El anuncio de la intervención del Estado en el sector eléctrico fue recibido con “alivio” por los ‘afectados’, informó el Cronista Comercial (29/8), porque “a las empresas les quedó claro que el gobierno no tiene la intención de avanzar en nuevas expropiaciones”. El diario podría haber sido más claro: el gobierno K decidió salir de nuevo al rescate de las privatizaciones del menemismo. No es un punto menor, puesto que la privatización de los servicios públicos constituye una de las vigas maestras del llamado ‘neoliberalismo’, porque las privatizaciones conjugan una fuerte participación del sector financiero (a través del endeudamiento de una actividad con fuerte liquidez), con los intereses de las grandes constructoras de obras y con el petróleo o la energía atómica.
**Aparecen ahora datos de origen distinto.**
-- ==== Sys2Proof/Machine/Attention.lean ====
section
/-! DEFINITION. The attention engines at work: what each does in a tempo, and the attention it computes (R287, R288, R298, R302,
R304, R317, R318). -/

namespace Sys2Proof.Machine

/-! ### The engine programs -/

/-- One piece of an engine's work in a tempo, for a lane's decode step or for a chunk slot: it appends the keys and values of a
layer at a position, from scratchpad rows in BF16, or it attends for one query head and writes the result to scratchpad
rows. -/
structure EngineJob where
  chunk : Bool
  number : Nat
  layer : Nat
  /-- position beyond those written: of the step's 1 + k, or of the chunk's run -/
  index : Nat
  /-- the query head that attends; none for an append -/
  head : Option Nat
  cluster : Fin 512
  row : Fin 12288
  toCluster : Fin 512
  toRow : Fin 12288
  deriving DecidableEq, Repr, Inhabited

/-- What the engine programs of a member image do in a tempo of the period: the form of those programs is not in the spec (R67,
R287; log entry 7). -/
opaque Config.engineJobs : List Byte → Nat → Nat → List EngineJob

/-- Whether a product and a sum of the weighted sum round once together (R288; log entry 7). -/
opaque Config.attFused : Bool

/-! ### Attention (R288) -/

/-- The softmax so far: running maximum, running sum, weighted sum. -/
structure Softmax where
  top : F32
  sum : F32
  acc : List F32
  deriving DecidableEq, Repr

/-- The weight of a score below the maximum by a difference; that of the maximum itself is exactly 1.0 (R317). -/
def softWeight (x top : F32) : F32 := if x = top then f32One else F32.exp (x.sub top)

def attMac (a w v : F32) : F32 := if Config.attFused then F32.fma w v a else a.add (w.mul v)

/-- The next position, in ascending order. -/
def Softmax.next (m : Softmax) (score : F32) (value : List F32) : Softmax :=
  let top := m.top.max score
  let keep := softWeight m.top top
  let w := softWeight score top
  { top := top, sum := attMac w keep m.sum, acc := (m.acc.zip value).map (fun x => attMac (x.1.mul keep) w x.2) }

/-- A score: the FP32 dot product times 1 / sqrt D. -/
def attScore (d : Nat) (q k : List FNum) : F32 := (openSumOf 3 (List.zipWith FNum.mul q k)).mul (f32Of (rsqrtNum d 0))

/-- Attention of a query over positions in ascending order: BF16 elements, each rounded once from the weighted sum over the
running sum; zeros where no position is allowed (R288, R318). -/
def attend (d : Nat) (q : List FNum) (kvs : List (List FNum × List FNum)) : List Nat :=
  match kvs with
  | [] => List.replicate d 0
  | first :: rest =>
    let m := rest.foldl (fun (m : Softmax) x => m.next (attScore d q x.1) (x.2.map f32Of))
      { top := attScore d q first.1, sum := f32One, acc := first.2.map f32Of }
    m.acc.map (fun a => fmtBf16.quotient a.num m.sum.num)

/-! ### Positions attended (R289, R298, R302, R304) -/

/-- The key and value of a position for a head: from staging where it is staged, else from its run. -/
def State.keyValue (s : State) (a : AttDesc) (q : Seq) (layer h pos : Nat) : KvVec × KvVec :=
  match q.staging layer pos with
  | some x => (x.vec a h false, x.vec a h true)
  | none =>
    let p := q.pte layer (pos / 256)
    (s.kvVec a p h false (pos % 256), s.kvVec a p h true (pos % 256))

/-- A position's run lies in a poisoned unit, or its vectors in a poisoned burst (R315). -/
def State.positionBad (s : State) (a : AttDesc) (q : Seq) (layer h pos : Nat) : Bool :=
  let kv := s.keyValue a q layer h pos
  let p := q.pte layer (pos / 256)
  kv.1.bad || kv.2.bad || ((q.staging layer pos).isNone && (s.page (unitKey p.stack p.unit)).poison)

/-- The positions that a query may attend to: all up to its own, in a windowed layer the last of them. -/
def AttDesc.attended (a : AttDesc) (layer pos : Nat) : List Nat :=
  let from_ := if a.marked.getD layer false then pos + 1 - a.window else 0
  (List.range (pos + 1 - from_)).map (fun i => from_ + i)

/-! ### One piece of work -/

/-- The request that a job serves: the one whose step runs on the lane, or whose booking runs on the chunk slot; none idles
(R287). -/
def State.jobRequest (s : State) (j : EngineJob) : Option Req :=
  if j.chunk then
    (s.adm.chunks.find? (fun b => b.chunk == j.number && decide (b.start ≤ s.cad.count) && decide (s.cad.count < b.stop))).bind
      (fun b => s.req b.req)
  else (s.onLane j.number).find? (fun r => r.phase == .open_ && r.stepAt.isSome)

/-- Keys and values of a position are appended (R289, R298, R302). -/
def State.jobAppend (s : State) (im : Image) (j : EngineJob) (r : Req) (pos : Nat) : State :=
  let n := 4 * im.att.hkv * im.att.d
  let x := s.extRead j.cluster.val (128 * j.row.val) n
  (s.spmPort j.cluster.val (128 * j.row.val) n).appendKv im r.id { layer := j.layer, pos := pos, data := x.1, bad := x.2, copied := false } j.chunk

/-- One query head attends (R288, R320): the query comes from scratchpad, the result goes through the receiving cluster's DMA port,
poisoned where the query or a position attended is (R204, R315). -/
def State.jobAttend (s : State) (im : Image) (j : EngineJob) (st : Settings) (q : Seq) (head pos : Nat) : State :=
  let a := im.att
  let x := s.extRead j.cluster.val (128 * j.row.val) (2 * a.d)
  let h := head / (a.hq / a.hkv)
  let held (p : Nat) : Bool := (q.staging j.layer p).isSome || (q.pte j.layer (p / 256)).valid
  let ps := (a.attended j.layer pos).filter (fun p => held p && !st.hides p)
  let kvs := ps.map (fun p => let kv := s.keyValue a q j.layer h p; (kv.1.nums, kv.2.nums))
  let out := attend a.d ((elemsOf fmtBf16 x.1 a.d).map fmtBf16.decode) kvs
  (s.spmPort j.cluster.val (128 * j.row.val) (2 * a.d)).extWrite j.toCluster.val (128 * j.toRow.val)
    (out.flatMap (fun b => leBytes b 2)) (x.2 || ps.any (fun p => s.positionBad a q j.layer h p))

/-- A job of an image's engines. -/
def State.engineJob (im : Image) (s : State) (j : EngineJob) : State :=
  match s.jobRequest j with
  | none => s
  | some r =>
    match s.seqOf r.id with
    | none => s
    | some q =>
      let pos := q.committed + q.flush + j.index
      match j.head with
      | none => s.jobAppend im j r pos
      | some h => s.jobAttend im j r.set q h pos

/-- The engines' work in a tempo of the present stride. -/
def State.engineTempo (s : State) (tempo : Nat) : State :=
  match s.periodOf, s.activeImage with
  | some _, some im => (Config.engineJobs im.member s.periodOffset tempo).foldl (State.engineJob im) s
  | _, _ => s

/-- The engines' work from the present tempo to the end of the stride. -/
def State.enginesToEnd (s : State) : State := (List.range (128 - s.time.tempo)).foldl (fun u i => u.engineTempo (s.time.tempo + i)) s

/-- A tempo passes with no command waiting (log entry 1): the engines work, time goes on, and flits that waited for the new
tempo's slots leave (R429). -/
def State.tick (s : State) : State := (if s.time.tempo < 127 then s.engineTempo s.time.tempo else s).idle.pump

end Sys2Proof.Machine
end

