-- ==== Sys2Proof/Machine/Flags.lean ====
section
/-! DEFINITION. The status words of the block: every flag computation the spec gives (R55, R128, R180, R198, R238). -/

namespace Sys2Proof.Machine

/-- Bits, lowest first, as a number. -/
def flagsNat : List Bool → Nat
  | [] => 0
  | b :: t => b.toNat + 2 * flagsNat t

/-! ### SEQ_STATUS (R198) -/

/-- STATE: 3 while lent, 1 while it runs, 2 at PEND while an image is in its period (a cluster without a program too, R191),
0 stopped. -/
def State.seqState (s : State) (c : Nat) : Nat :=
  let x := s.cl c
  if x.lent.isSome || s.unitLent (.cluster c) then 3 else if x.running then 1
  else if s.periodOf.isSome then 2 else 0

/-- HELD: the next instruction is held, by the last issue's attempt, by a WAIT, FENCE or MAPB, or by a window (R192). -/
def Cluster.heldNow (x : Cluster) : Bool :=
  x.held || (x.running && (x.hold != .none || x.lent.isSome))

/-- SEQ_STATUS (R198). -/
def State.seqStatus (s : State) (c : Nat) : Nat :=
  let x := s.seq c
  s.seqState c + (if x.heldNow then 4 else 0) + 2 ^ 3 * (x.task % 8) + 2 ^ 6 * (x.tfault % 256) + 2 ^ 14 * (x.pc % 65536)
    + 2 ^ 30 * min 32 x.score.length + 2 ^ 36 * min 128 (s.queueLen c)

/-! ### CAD_STATUS (R55) -/

/-- CAD_STATUS. -/
def State.cadStatus (s : State) : Nat :=
  let c := s.cad
  c.state.code + 8 * flagsNat [c.numValid, s.marks, s.partHold, c.skewHalt, c.dualMaster, c.todValid]
    + 2 ^ 9 * (s.time.tempo % 128) + 2 ^ 16 * (c.holdLeft % 2 ^ 13)

/-! ### MAC_STATUS (R128) -/

/-- MAC_STATUS of a macro. -/
def State.macStatus (s : State) (mac : Nat) : Nat :=
  let m := s.mac mac
  m.state % 4 + 4 * flagsNat [s.inWindow m, m.a8] + 2 ^ 4 * (m.gain % 8)
    + 2 ^ 7 * flagsNat [m.calPend, m.suspect, m.edgeLoss, m.capRef, m.busyRef]
    + 2 ^ 12 * ((s.integ mac).spares.length % 64) + 2 ^ 32 * (m.satCnt % 65536) + 2 ^ 48 * (m.raceCnt % 65536)

/-! ### RCP_FLAGS (R180) -/

/-- The flag word of a layer. -/
def State.flagWord (s : State) (layer : Nat) : Nat :=
  let x := s.layer layer
  let im := s.activeImage
  x.cur % 32 + 2 ^ 8 * (x.sticky % 32)
    + 2 ^ 16 * flagsNat [s.objv (keyWide layer) == 1 || s.objv keyWideAll == 1, x.wide,
        (match im with | some m => m.wideCapable layer | none => false)]

/-! ### Calibration status (R238) -/

/-- MODE of CAL_STATUS: 1 power-up, 2 burnish in kind 1 windows, 3 burnish under R234, 0 until start-up step 7 is done. -/
def State.calMode (s : State) : Nat :=
  if s.cal.mode = 1 then 1 else if s.sys.devState < 7 then 0 else if s.activeSlot.isSome then 2 else 3

/-- A SERVING macro is older than CAL_TARGET_MS. -/
def State.calLateNow (s : State) : Bool :=
  s.cal.recs.any (fun (e : Nat × CalRec) => (s.mac e.1).state == 2
    && (match e.2.clk with | some k => decide (ms (s.objv keyCalTarget) + k < s.time.clk) | none => false))

/-- CAL_STATUS. -/
def State.calStatus (s : State) : Nat :=
  s.calMode + (if s.calLateNow then 4 else 0) + 2 ^ 8 * (s.calRemain % 2 ^ 18)

end Sys2Proof.Machine
end

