/-- A fabric port moves between its training states on its conditions, greets with hellos that read back as sent, and replays its last flits. (R385, R412, R414, R415, R416, R418, R422) -/
def Obligations.PortsTrainGreetAndReplay : Prop :=
  (∀ (s : State) (f : Frame) (p : Nat), s.takes f = true → s.fits f = true → p < 6 → f.key = keyFabEnable p →
    ∃ t, exec (.fabEnableWrite f) s = .next t ∧
      if f.num = 0 ∧ (match s.activeImage with | some im => im.fabSlots.any (fun r => r.link == f.sub) | none => false) = true then
        State.sent (s.bump (okey 0x1301 0x09) 1) t
      else State.sent { s.journaled f with deferred := s.deferred ++ [s.waiting f false] } t)
  ∧ ∀ (s : State) (p : Nat), s.live = true → p < 6 → s.fab.ports.length = 6 →
    let x := s.port p
    let set (y : FabPort) : State := { s with fab := { s.fab with ports := s.fab.ports.set p y } }
    let ent (st : PortState) : FabPort :=
      { x with
        state := st, since := s.time.clk, delays := [], peerT1 := 0, peerAt := 0, recentBad := []
        lanes := if st = .hello then 15 else 0, failed := false }
    let rep (cls : Nat) : Report :=
      { code := 0x0601, cls := cls, unit := unitId 9 p, loc := p, stride := s.strideNo, tempo := s.time.tempo, reqs := 0 }
    let on := s.linkOn p
    exec (.portDetect p) s = .next (if x.state = .detect ∧ x.since + ms 1 ≤ s.time.clk then set (ent .equalise) else s)
    ∧ exec (.equaliseDone p) s = .next (if x.state = .equalise ∧ s.time.clk < x.since + ms 200 then set (ent .align) else s)
    ∧ exec (.equaliseTimeout p) s = .next (if x.state = .equalise ∧ x.since + ms 200 ≤ s.time.clk then set (ent .detect) else s)
    ∧ (let may := x.state = .align ∧ x.since + ms 10 ≤ s.time.clk
      let v := set (ent .hello)
      (¬may → exec (.alignDone p) s = .next s)
      ∧ (may → s.fab.valid = true → exec (.alignDone p) s = .next v)
      ∧ (may → s.fab.valid = false → s.isSeed = false → exec (.alignDone p) s = .next
          (if s.fab.addr.isSome = true ∧ p % 2 = 0 then { v with out := v.out ++ [.hello p (v.helloBlock p s.myAddr)] } else v))
      ∧ (may → s.fab.valid = false → s.isSeed = true → ∃ t, exec (.alignDone p) s = .next t ∧ t.fab.addr = some 0
        ∧ t.fab.discEpoch = s.fab.discEpoch + 1 ∧ t.fab.ports = s.fab.ports.set p (ent .hello)
        ∧ State.sent { s with fab := t.fab } t ∧ ∀ q, q < 6 → q % 2 = 0 → t.linkOn q = true → ∃ b, Output.hello q b ∈ t.out))
    ∧ (∀ codewords : Bool,
      let go := { (set { ent .equalise with retrains := x.retrains + 1 }).bump keyRetrains 1 with
          flt := { s.flt with waiting := s.flt.waiting ++ [(p / 2 + 1, rep 3)] } }
      exec (.portLockLoss p codewords) s = .next
        (if x.state = .align ∧ codewords = false then set (ent .detect)
        else if x.state = .hello ∧ codewords = false then set (ent .equalise)
        else if x.state = .up ∧ (codewords = false ∨ 16 < (x.recentBad.filter (fun k => decide (s.time.clk ≤ k + ms 1))).length) then go
        else s))
    ∧ exec (.helloSend p) s = .next
        (if on = true ∧ x.lastHello + (if x.state = .up then ms 16 else us 1) ≤ s.time.clk then
          { set { x with lastHello := s.time.clk } with out := s.out ++ [.hello p (s.helloBlock p s.helloAddr)] }
        else s)
    ∧ (∀ a, a < 2 ^ 32 → s.fab.discEpoch < 2 ^ 32 → s.time.clk / 8 < 2 ^ 64 → x.peerAt < 2 ^ 64 → x.peerT1 < 2 ^ 64 →
        (let n := s.fab.sizes; 1 ≤ n.1 ∧ n.1 ≤ 256 ∧ 1 ≤ n.2.1 ∧ n.2.1 ≤ 256 ∧ 1 ≤ n.2.2 ∧ n.2.2 ≤ 256) →
        ∃ h, readHello (s.helloBlock p a) = some h ∧ h.addr = a ∧ h.port = p ∧ h.seed = s.isSeed ∧ h.addrValid = s.fab.valid
          ∧ h.sizeValid = s.fab.sizeValid ∧ h.sizes = (if s.fab.sizeValid = true then s.fab.sizes else (1, 1, 1)) ∧ h.epoch = s.fab.discEpoch ∧ h.t1 = s.time.clk / 8 ∧ h.t2 = x.peerAt
          ∧ h.t3 = s.time.clk / 8 ∧ h.echo = x.peerT1)
    ∧ (∀ b, (on = false ∨ readHello b = none) → exec (.helloReceived p b) s = .next s)
    ∧ (∀ (b : List Byte) (h : Hello), readHello b = some h → on = true →
      let rtt := ((s.time.clk / 8 : Nat) : Int) - h.echo - ((h.t3 : Int) - h.t2)
      let y : FabPort :=
        { x with
          peerPort := some h.port, peerAddr := if h.addrValid then some h.addr else none, peerIdent := h.ident
          peerT1 := h.t1, peerAt := s.time.clk / 8
          delays := if h.t2 = 0 ∨ rtt < 0 then x.delays else (rtt.toNat :: x.delays).take 16 }
      let own : Fab :=
        if s.fab.valid = false ∧ h.addrValid = true ∧ h.sizeValid = true then
          { s.fab with
            addr := some (neighbour h.sizes h.addr (opposite p)), valid := true, sizes := h.sizes, sizeValid := true
            discEpoch := h.epoch }
        else s.fab
      let up := x.state = .hello ∧ x.failed = false ∧ delaysAgree y.delays = true ∧ own.valid = true ∧ h.addrValid = true
        ∧ h.addr = neighbour own.sizes (own.addr.getD 0) p
      (up → exec (.helloReceived p b) s = .next
          { s with
            fab := { own with
              ports := s.fab.ports.set p { y with state := .up, since := s.time.clk }, credits := s.fab.credits.set p 64 }
            flt := { s.flt with waiting := s.flt.waiting ++ [(p / 2 + 1, rep 0)] } })
      ∧ (¬up → exec (.helloReceived p b) s = .next { s with fab := { own with ports := s.fab.ports.set p y } }))
    ∧ (∀ flits, exec (.uncorrectableCodeword p flits) s = .next
        (if on = true then
          { (set { x with
            uncorr := x.uncorr + 1
            recentBad := (s.time.clk :: x.recentBad).filter (fun k => decide (s.time.clk ≤ k + ms 1)) }).bump keyFecUncorr 1 with
          out := s.out ++ [.replayRequest p flits] }
        else s))
    ∧ ∀ flits, exec (.replay p flits) s = .next
        (if x.state = .up then
          { set { x with replays := x.replays + min flits x.sent.length } with
          out := s.out ++ (x.sent.drop (x.sent.length - flits)).map (fun g => Output.flit p g) }
        else s)

/-- ASSIGN, SIZE, DONE and SOLITARY_ADDRESS give a device its address; a cadence token is checked, followed, taken as a mark and forwarded. (R37, R418, R420, R421, R422, R442, R443, R444) -/
def Obligations.DiscoveryAndTokensFollowTheirRules : Prop :=
  ∀ (s : State) (p : Nat), s.live = true → p < 6 → s.fab.ports.length = 6 →
    (∀ (b : List Byte) (h : Hello), readHello b = some h → s.linkOn p = true →
      let rep (q code cls : Nat) : Report :=
        { code := code, cls := cls, unit := unitId 9 q, loc := q, stride := s.strideNo, tempo := s.time.tempo, reqs := 0 }
      let fails (code : Nat) : State :=
        { s with
          fab := { s.fab with ports := s.fab.ports.set p { s.port p with failed := true } }
          flt := { s.flt with waiting := s.flt.waiting ++ [(p / 2 + 1, rep p code 3)] } }
      -- `t` is `s` with the fabric's part as given, half-connected ports held and reported
      let checked (g : Fab) (t : State) : Prop :=
        State.sent { s with fab := { g with ports := t.fab.ports }, flt := t.flt } t
          ∧ (∀ q ∈ s.halfPorts, (t.port q).failed = true
            ∧ ((s.port q).failed = false → (q / 2 + 1, rep q 0x0602 3) ∈ t.flt.waiting))
          ∧ ((∀ q ∈ s.halfPorts, (s.port q).failed = true) → t.fab.ports = s.fab.ports ∧ t.flt = s.flt)
      (s.isSeed = false → s.fab.addr = none → s.fab.valid = false →
        (p % 2 = 0 → exec (.assign p b) s = .next (fails 0x0602))
        ∧ (p % 2 = 1 → dimLimit (p / 2) ≤ addrDim (p / 2) h.addr + 1 → exec (.assign p b) s = .next (fails 0x0603))
        ∧ (p % 2 = 1 → addrDim (p / 2) h.addr + 1 < dimLimit (p / 2) → ∃ t, exec (.assign p b) s = .next t
          ∧ checked { s.fab with
              addr := some (if p / 2 = 0 then h.addr + 2048 else if p / 2 = 1 then h.addr + 32 else h.addr + 1)
              discEpoch := h.epoch, sizeValid := false } t))
      ∧ (s.isSeed = true → h.seed = true → s.ident64 < h.ident → exec (.assign p b) s = .next s)
      ∧ (s.isSeed = true → h.seed = true → h.ident < s.ident64 → ∃ t, exec (.assign p b) s = .next t
        ∧ t.fab.gaveUp = true ∧ t.fab.seedIdent = h.ident ∧ t.isSeed = false ∧ (p / 2 + 1, rep p 0x0604 0) ∈ t.flt.waiting)
      ∧ (∀ n, s.isSeed = true → h.seed = false → p = 1 → h.epoch = s.fab.discEpoch → 1 ≤ n → n ≤ 64 → h.addr = mkAddr (n - 1) 0 0 →
        s.fab.nx = none → ∃ t, exec (.assign p b) s = .next t ∧ t.fab.nx = some n
          ∧ State.sent { s with fab := t.fab, flt := t.flt } t)
      ∧ (s.isSeed = false → s.fab.addr.isSome = true → h.sizeValid = true → h.epoch = s.fab.discEpoch → s.fab.sizeValid = false →
        ∃ t, exec (.size p b) s = .next t ∧ checked { s.fab with sizes := h.sizes, sizeValid := true } t)
      ∧ (s.fab.sizeValid = true → exec (.size p b) s = .next s)
      ∧ (s.fab.sizeValid = true → h.epoch = s.fab.discEpoch → s.fab.valid = false →
        (s.isSeed = false → h.addrValid = true → ∃ t, exec (.done p b) s = .next t
          ∧ State.sent { s with fab := { s.fab with valid := true } } t)
        ∧ (s.isSeed = false → h.addrValid = false → exec (.done p b) s = .next
            (match routePort s.fab.sizes s.myAddr 0 with | some q => { s with out := s.out ++ [.hello q b] } | none => s))
        ∧ (s.isSeed = true → h.addrValid = false → ∃ t, exec (.done p b) s = .next t
          ∧ State.sent { s with fab := { s.fab with
              doneCount := s.fab.doneCount + 1
              valid := decide (sizeDim 0 s.fab.sizes * sizeDim 1 s.fab.sizes * sizeDim 2 s.fab.sizes ≤ s.fab.doneCount + 2) } } t)))
    ∧ exec .solitaryAddress s = .next
        (if 7 ≤ s.sys.devState ∧ s.fab.valid = false ∧ s.sys.stepAt + ms 100 ≤ s.time.clk ∧ (List.range 6).all s.idlePort = true then
          { s with fab := { s.fab with addr := some 0, valid := true, sizes := (1, 1, 1), sizeValid := true } }
        else s)
    ∧ ∀ (b : List Byte) (arrival : Int) (len : Nat),
      let master := fieldBE b 2 3 % 131072
      let block := s.portUp p = true ∧ b.length = 32 ∧ fieldBE b 0 1 = 0xC1
      let sound := fieldBE b 24 4 = (crc32c (b.take 24)).toNat
      let ours := s.parentOf master = some p ∧ master ≠ s.myAddr
      (block → ¬sound → exec (.cadenceTokenReceived p b arrival len) s = .next (s.bump keyFrameErr 1))
      ∧ ((¬block ∨ (sound ∧ ¬ours)) → exec (.cadenceTokenReceived p b arrival len) s = .next s)
      ∧ (block → sound → ours →
        ∃ t, exec (.cadenceTokenReceived p b arrival len) s = .next t
          ∧ (∀ q, q < 6 → q ≠ p → s.portUp q = true → fieldBE b 1 1 < 255 → ∃ c, Output.token q c ∈ t.out ∧ c.length = 32
            ∧ fieldBE c 0 1 = 0xC1 ∧ fieldBE c 1 1 = fieldBE b 1 1 + 1 ∧ fieldBE c 2 3 = master ∧ fieldBE c 8 8 = fieldBE b 8 8)
          ∧ t.time = s.time ∧ t.adm = s.adm ∧ t.mem = s.mem
          ∧ (s.isMaster = true → s.fab.valid = true → master < s.myAddr → t.cad.dualMaster = true
            ∧ t.fab.master = some master ∧ t.cad.state = (if s.cad.state = .locked ∨ s.cad.state = .holdover then .lost else s.cad.state))
          ∧ (s.isMaster = true → ¬(s.fab.valid = true ∧ master < s.myAddr) → t.fab = s.fab ∧ t.cad = s.cad)
          ∧ (s.isMaster = false →
            let take := s.source = 1 ∧ s.cad.state = .searching ∧ s.fab.master = none
            let phase : Int := arrival - (125 * fieldBE b 16 4 / 2 : Nat)
            let k := s.markStride phase
            let mark := s.source = 1 ∧ (s.fab.master = some master ∨ take) ∧ s.markSettled k = false ∧ phase.natAbs * 64 ≤ 1000 * s.cad.lenNs
              ∧ s.lenOk len = true
            t.fab.master = (if take then some master else s.fab.master) ∧ t.fab.parent = (if take then some p else s.fab.parent)
            ∧ (mark → t.fab.tokenNum = some (fieldBE b 8 8) ∧ t.cad.markFor = k + 1 ∧ t.cad.phase = phase ∧ t.cad.missRun = 0
              ∧ ((s.cad.state = .holdover → phase.natAbs ≤ 20000) → t.cad.state = s.cad.state ∧ t.cad.acceptRun = s.cad.acceptRun + 1)
              ∧ (s.cad.state = .holdover → 20000 < phase.natAbs → t.cad.state = .lost))
            ∧ (¬mark → t.fab.tokenNum = s.fab.tokenNum ∧ t.cad = s.cad)))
La privatización menemista fue, luego de la deuda pública, la responsable más importante del endeudamiento internacional de Argentina en los 90 -en su mayor parte con bancos con intereses entrecruzados.

El rescate ‘marxista’ de las eléctricas (eso le atribuyen los diarios al viceministro de Economía) es, sin embargo, un ‘replay’, porque las empresas de servicio habían entrado en quiebra como consecuencia de la devaluación de 2002, la que de ningún modo podían transferir a las tarifas. Los K las mantuvieron en la carpa de oxígeno de los subsidios, los que en el caso de Edenor -al menos- fueron usados para adquirir eléctricas en el interior y concentrar de este modo el negocio. La inflación ulterior, de arriba del 20%, impidió una ‘normalización tarifaria’ del negocio, lo cual abultó la carga de los subsidios y, por lo tanto, la crisis fiscal. Entre esos subsidios, se encuentra el precio del petróleo, el cual -por las razones expuestas- el gobierno mantuvo alejado hasta ahora del precio internacional. El subsidio al consumo eléctrico fue un factor de ganancias excepcionales para el capital industrial, el que usufructuó ese insumo por debajo del costo y se benefició con una canasta familiar desvalorizada a la hora de determinar los salarios.

La defensa a largo plazo de las privatizaciones se combinó, no solamente en el caso eléctrico, con un cambio de manos del negocio. Las extranjeras prefirieron vender sus acciones a las nacionales, en tanto que los bancos acreedores se deshicieron de sus derechos vendiéndolos a ‘fondos buitres’. Son éstos los que hoy tienen en su poder las deudas de las eléctricas, que compraron por debajo de 15 centavos y por las que lo que esperan cobrar a 1 dólar al vencimiento de la deuda. La intervención ‘marxista’ beneficia, por sobre todo, a los ‘fondos buitres’, con los cuales el gobierno y las empresas intervenidas deberán negociar un refinanciamiento de obligaciones. El directorio encabezado por el Eskenazi eléctrico, Marcelo Midlin, aprovechó para sobreendeudar la empresa, subir los ingresos del directorio y pagar a los proveedores “amigos”. Un negocio redondo para los expropiados que ahora paga el Estado.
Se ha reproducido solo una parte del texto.